A native crop of Africa, finger millet has been harvested for approximately five thousand years in Ethiopia and Uganda. While crop production of finger millet in Africa has been steadily declining, India has increased its yield of finger millet by 50 percent over the last 50 years. Finger millet is thought to have been introduced to India approximately 4,000 years ago. In India, finger millet is known as ragi.
Predominantly produced in Africa and Asia, finger millet can also be cultivated in the United States and other parts of the world. Finger millet grows best in humid areas and altitudes above 1,000 meters. During dry season, finger millet will remain dormant until it rains again. If finger millet is stored in a dry space, the seeds can remain fertile for 10 to 50 years. Once wet, finger millet is ready to harvest in 45 days.
In addition to having a long storage capability, finger millet is a popular crop because of its high nutritional value. Finger millet can be used to make various foods including porridge, flatbread, and popped millet. Porridge is made by boiling the grains in water until it is a thick consistency. Grinding the harvested seeds into flour can serve as an ingredient for bread and other baked goods. In Uganda, finger millet made into bread is used to celebrate the new harvest with visitors and neighbors. Finger millet can also be used to make malt, Ethiopian liquor, arake, and beer.

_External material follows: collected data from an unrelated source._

-- ==== Sys2Proof/Machine/VectorSpecial.lean ====
section
/-!
DEFINITION. The V slot (P2): predicates, queue transfers, GATE, DICE, VDESC and VCMP48, R236 to R246 of
spec/17_vector_special_instructions.md, R202 to R204 of spec/13_index_scratchpad_instructions.md, R360.
-/
namespace Sys2Proof.Machine

/-! ## Predicates (R236 to R238) -/

def execPlog (t : BitVec 4) (d a b : Fin 8) (g : Guard) (s : State) : Out :=
  let pa := s.me.p[a]
  let pb := s.me.p[b]
  .next (s.land 2 (.p d (predOf fun i =>
    t.getLsbD ((if laneOn pa i then 2 else 0) + if laneOn pb i then 1 else 0)) (s.me.mask g)))

/-- The p registers that a SET names. -/
def pset : PGroup → List (Fin 8)
  | .all => [0, 1, 2, 3, 4, 5, 6, 7]
  | .lo => [0, 1, 2, 3]
  | .hi => [4, 5, 6, 7]

def execPpack (set : PGroup) (d : Fin 32) (g : Guard) (s : State) : Out :=
  s.landV 2 d g fun i =>
    if i < 32 ∧ (pset set).contains (Fin.ofNat 8 (i / 4)) then
      (s.me.p[Fin.ofNat 8 (i / 4)] >>> (32 * (i % 4))).setWidth 32
    else 0#32

def execPunpk (set : PGroup) (a : RK 32) (s : State) : Out :=
  let v := s.me.vSrc a
  .next ((pset set).foldl (fun s k =>
    s.land 2 (.p k (lane v (4 * k + 3) ++ lane v (4 * k + 2) ++ lane v (4 * k + 1) ++ lane v (4 * k))
      (BitVec.allOnes 128))) s)

def execPcnt (m : PcntMode) (d : Fin 32) (a : Fin 8) (g : Guard) (s : State) : Out :=
  let on (i : Nat) : Bool := laneOn s.me.p[a] i && s.me.active g i
  let n := match m with
    | .count => countBelow on 128
    | .first => (firstBelow on 128).getD 128
    | .last => (lastBelow on 128).getD 128
  .next (s.landAllV 2 d fun _ => BitVec.ofNat 32 n)

/-! ## Queue transfers (R202 to R204, R239, R240) -/

/-- The slot that VPOP takes: the poppable one whose gather was pushed first. -/
def Context.oldestSlot (x : Context) : Option (Fin 32 × VReg) :=
  (x.poppable.foldl (fun (m : Option (Fin 32 × Word × VReg)) e =>
    match m with
    | none => some e
    | some b => if (x.aqSeq - b.2.1).toNat < (x.aqSeq - e.2.1).toNat then some e else m) none).map
      fun e => (e.1, e.2.2)

/-- Whether every gather lies behind a scatter entry that awaits data (R204). -/
def blockedGathers : List AqEntry → Bool
  | [] => true
  | e :: es => if e.kind = .gather then false else if e.data.isNone then true else blockedGathers es

def execVpop (d : Fin 32) (g : Guard) (s : State) : Out :=
  let x := s.me
  match x.oldestSlot with
  | some (i, v) =>
    let s := s.setMe { x with dq := x.dq.set i none }
    let s := if x.aq.any (fun e => !e.begun) then s.due (.gatherEntryBegin s.focus.c) else s
    s.landV 2 d g (lane v)
  | none =>
    if !s.pushed.any (fun e => e.kind == .gather) then s.raiseD .dqunderflow 0x01#8 0#64
    else if blockedGathers s.pushed then s.raiseD .dqunderflow 0x03#8 0#64
    else .next (s.holdFor .pop)

/-- The first entry that awaits data takes it. -/
def attach (v : VReg) (m : Pred) (cycle : Nat) (after : List Nat) (seq : Word) (e : AqEntry) : AqEntry :=
  if e.seq = seq then { e with data := some (v, m), at_ := cycle, after := e.after ++ after } else e

def execVpushd (a : RK 32) (g : Guard) (s : State) : Out :=
  let x := s.me
  match s.pushed.find? fun e => e.kind != .gather && e.data.isNone with
  | none => s.raiseD .dqunderflow 0x02#8 0#64
  | some e =>
    .next ((s.setMe { x with aq := x.aq.map (attach (x.vSrc a) (x.mask g) s.cycle (s.fencesOf s.focus.c) e.seq) }).due
      (.gatherEntryBegin s.focus.c))

/-! ## GATE (R241 to R243) -/

/-- A candidate: its score and its expert. -/
structure Cand where
  score : Word
  id    : Nat
deriving DecidableEq, Repr

/-- A lane's candidate joins the set, or raises the score of its expert. DESIGN CHOICE: where the gate row carries an
identifier twice, R242 does not say which entry's score is meant: each is raised (log 43). -/
def addCand (cs : List Cand) (c : Cand) : List Cand :=
  if cs.any fun x => x.id == c.id then
    cs.map fun x => if x.id = c.id then { x with score := fminmax true false x.score c.score } else x
  else cs ++ [c]

/-- The order of candidates: the better score first, then the lower expert. -/
def Cand.before (a b : Cand) : Bool :=
  decide (ordKey b.score < ordKey a.score) || ordKey a.score == ordKey b.score && decide (a.id < b.id)

/-- The candidates that a gate row carries, each as it stands. -/
def rowCands (b : VReg) : List Cand :=
  (List.range 8).filterMap fun j =>
    if (lane b (8 + j)).msb && !isNan32 (lane b j) then some ⟨lane b j, bits (lane b (8 + j)).toNat 0 20⟩ else none

/-- The candidates of this chunk's logits. -/
def laneCands (on : Nat → Bool) (a : VReg) (pre chunk : Nat) : List Cand :=
  (List.range 128).filterMap fun i =>
    if on i && !isNan32 (lane a i) then some ⟨lane a i, pre * 2 ^ 9 + chunk * 128 + i⟩ else none

/-- FP32 of a small count. -/
def ofCount (n : Nat) : Word := round32 (.fin false n 0)

/-- 1.0. -/
def one32 : Word := 0x3F800000#32

/-- The final weights (R243). -/
def gateWeights (scores : List Word) : List Word :=
  match scores with
  | [] => []
  | s0 :: _ =>
    if s0 = inf32 false then
      let m := (scores.filter (· == inf32 false)).length
      scores.map fun x => if x = inf32 false then div32 one32 (ofCount m) else 0#32
    else if s0 = inf32 true then scores.map fun _ => div32 one32 (ofCount scores.length)
    else
      let es := scores.map fun x => (fexp2 .rne (mul32 (sub32 x s0) 0x3FB8AA3B#32)).1
      let t := match es with
        | [] => 0#32
        | e :: rest => rest.foldl add32 e
      es.map fun e => div32 e t

/-- GATE's row (R242). -/
def gateRow (on : Nat → Bool) (a b : VReg) (k chunk : Nat) (first final : Bool) : Nat → Word :=
  let pre := bits (lane b 16).toNat 9 11
  let held := if first then [] else (rowCands b).eraseDups
  let cs := ((sortBy Cand.before ((laneCands on a pre chunk).foldl addCand held).eraseDups)).take k
  let ws := if final then gateWeights (cs.map (·.score)) else cs.map (·.score)
  fun i =>
    if i < 8 then ws.getD i 0#32
    else if i < 16 then
      match cs[i - 8]? with
      | some c => BitVec.ofNat 32 (2 ^ 31 + c.id)
      | none => 0#32
    else if i = 16 then BitVec.ofNat 32 (k * 2 ^ 28 + (if final then 2 ^ 27 else 0) + pre * 2 ^ 9)
    else 0#32

def execGate (first final : Bool) (d : Fin 32) (a : RK 32) (b : Fin 32) (k : Fin 8) (chunk : Fin 4) (g : Guard)
    (s : State) : Out :=
  .next (s.landAllV 12 d (gateRow (s.me.active g) (s.me.vSrc a) s.me.v[b] (k.val + 1) chunk.val first final))

/-! ## DICE (R244, R360) -/

/-- The draw index, DCTRL[47:32]. -/
def drawIndex (lo : DWord) : Nat := bits lo.toNat 32 16

/-- The position, DCTRH[15:0] over DCTRL[63:48]. -/
def dicePos (hi lo : DWord) : Nat := bits hi.toNat 0 16 * 2 ^ 16 + bits lo.toNat 48 16

/-- The counter with a position, and the draw index 0. -/
def withPos (hi lo : DWord) (p : Nat) : DWord × DWord :=
  (BitVec.ofNat 64 (hi.toNat / 2 ^ 16 * 2 ^ 16 + p / 2 ^ 16 % 2 ^ 16),
    BitVec.ofNat 64 (p % 2 ^ 16 * 2 ^ 48 + lo.toNat % 2 ^ 32))

/-- The counter with the draw index advanced, unless it is saturated. -/
def nextDraw (lo : DWord) : DWord :=
  if drawIndex lo < 0xFFFF then lo + 0x100000000#64 else lo

def execDice (pos : Bool) (d : Fin 32) (g : Guard) (s : State) : Out :=
  let x := s.me
  let sat := drawIndex x.dctrl = 0xFFFF
  if sat ∧ x.dsattrap then s.raise .dicesat 0#64
  else
    let s := s.land 10 (.v d (lanes fun i => diceWord x.dkey x.dctrh x.dctrl i) (x.mask g))
    let s := if sat then s.land 1 (.sticky dsatBit) else s
    if pos then
      let p := dicePos x.dctrh x.dctrl
      let (hi, lo) := withPos x.dctrh x.dctrl ((p + 1) % 2 ^ 32)
      let s := (s.land 1 (.sr .dctrh hi)).land 1 (.sr .dctrl lo)
      .next (if p = 0xFFFFFFFF then s.land 1 (.sticky pwrapBit) else s)
    else .next (s.land 1 (.sr .dctrl (nextDraw x.dctrl)))

/-! ## VDESC (R245) -/

/-- An ordered greater-than. -/
def gt32 (a b : Word) : Bool := fccHolds .gt a b

/-- VDESC's first four lanes. -/
def descend (init : Bool) (a b : VReg) : Nat → Word :=
  let u :=
    if init then round32 (mulF (.fin false (bits (lane b 0).toNat 8 24) (-24)) (f32 (lane a 127))).1 else lane b 0
  let node : Nat := if init then 0 else (lane b 1).toNat
  let prev (i : Nat) : Word := if i = 0 then 0#32 else lane a (i - 1)
  let (c, fb, em) : Nat × Nat × Nat :=
    match firstBelow (fun i => gt32 (lane a i) u) 128 with
    | some c => (c, 0, 0)
    | none =>
      match lastBelow (fun i => gt32 (lane a i) (prev i)) 128 with
      | some c => (c, 1, 0)
      | none => (0, 1, 1)
  fun i =>
    match i with
    | 0 => fminmax true false 0#32 (sub32 u (prev c))
    | 1 => BitVec.ofNat 32 (node * 128 + c)
    | 2 => BitVec.ofNat 32 c
    | 3 => BitVec.ofNat 32 (em * 2 + fb)
    | _ => 0#32

def execVdesc (init : Bool) (d : Fin 32) (a : RK 32) (b : Fin 32) (s : State) : Out :=
  .next (s.landAllV 6 d (descend init (s.me.vSrc a) s.me.v[b]))

/-! ## VCMP48 (R246) -/

/-- An element's magnitude as an ordinal: a NaN above an infinity. -/
def magnitude (f : Fmt) (x : Nat) : Nat :=
  match floatSpec f with
  | some sp => if (fval f x).isNan then 2 ^ (fmtWidth f) else x % 2 ^ (sp.ebits + sp.mbits)
  | none =>
    match fval f x with
    | .fin _ m _ => m
    | _ => 0

/-- Whether element j of a group of eight is kept. -/
def kept (m : Nat → Nat) (j : Nat) : Bool :=
  decide (countBelow (fun k => decide (m j < m k) || m j == m k && decide (k < j)) 8 < 4)

/-- The byte n of a VCMP48 result. -/
def cmp48Byte (m : C48Mode) (src : Nat → Byte) (f : Fmt) : Nat → Byte :=
  let w := fmtWidth f
  let count := 4096 / w
  let el := elemAt src w
  let mag (g j : Nat) : Nat := magnitude f (el (8 * g + j))
  match m with
  | .mask => fun n => if n < count / 8 then BitVec.ofNat 8 (bitsOf (kept (mag n)) 8) else 0#8
  | .zero => fun n => if kept (mag (n * 8 / w / 8)) (n * 8 / w % 8) then src n else 0#8
  | .pack =>
    let nth (g i : Nat) : Nat := (((List.range 8).filter (kept (mag g))).getD i 0)
    packByte (fun e => el (8 * (e / 4) + nth (e / 4) (e % 4))) w (count / 2)

def execVcmp48 (m : C48Mode) (d : Fin 32) (a : RK 32) (fmt : Fmt) (g : Guard) (s : State) : Out :=
  let v := s.me.vSrc a
  let row := vOfBytes (cmp48Byte m (vbyte v) fmt)
  s.landV 5 d g (lane row)

end Sys2Proof.Machine
end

One of the reasons that finger millet production has declined in Africa is because harvesting finger millet is labor intensive. Not only are the crops cut by hand with a knife, the seeds are very small and difficult to handle. When grown through the natural process of self-pollination, weeds can be difficult to separate from finger millet. In recent years, new machinery has been developed in India to make harvesting a more appealing process. Crops are also planted in rows to make weeding limited if not unnecessary.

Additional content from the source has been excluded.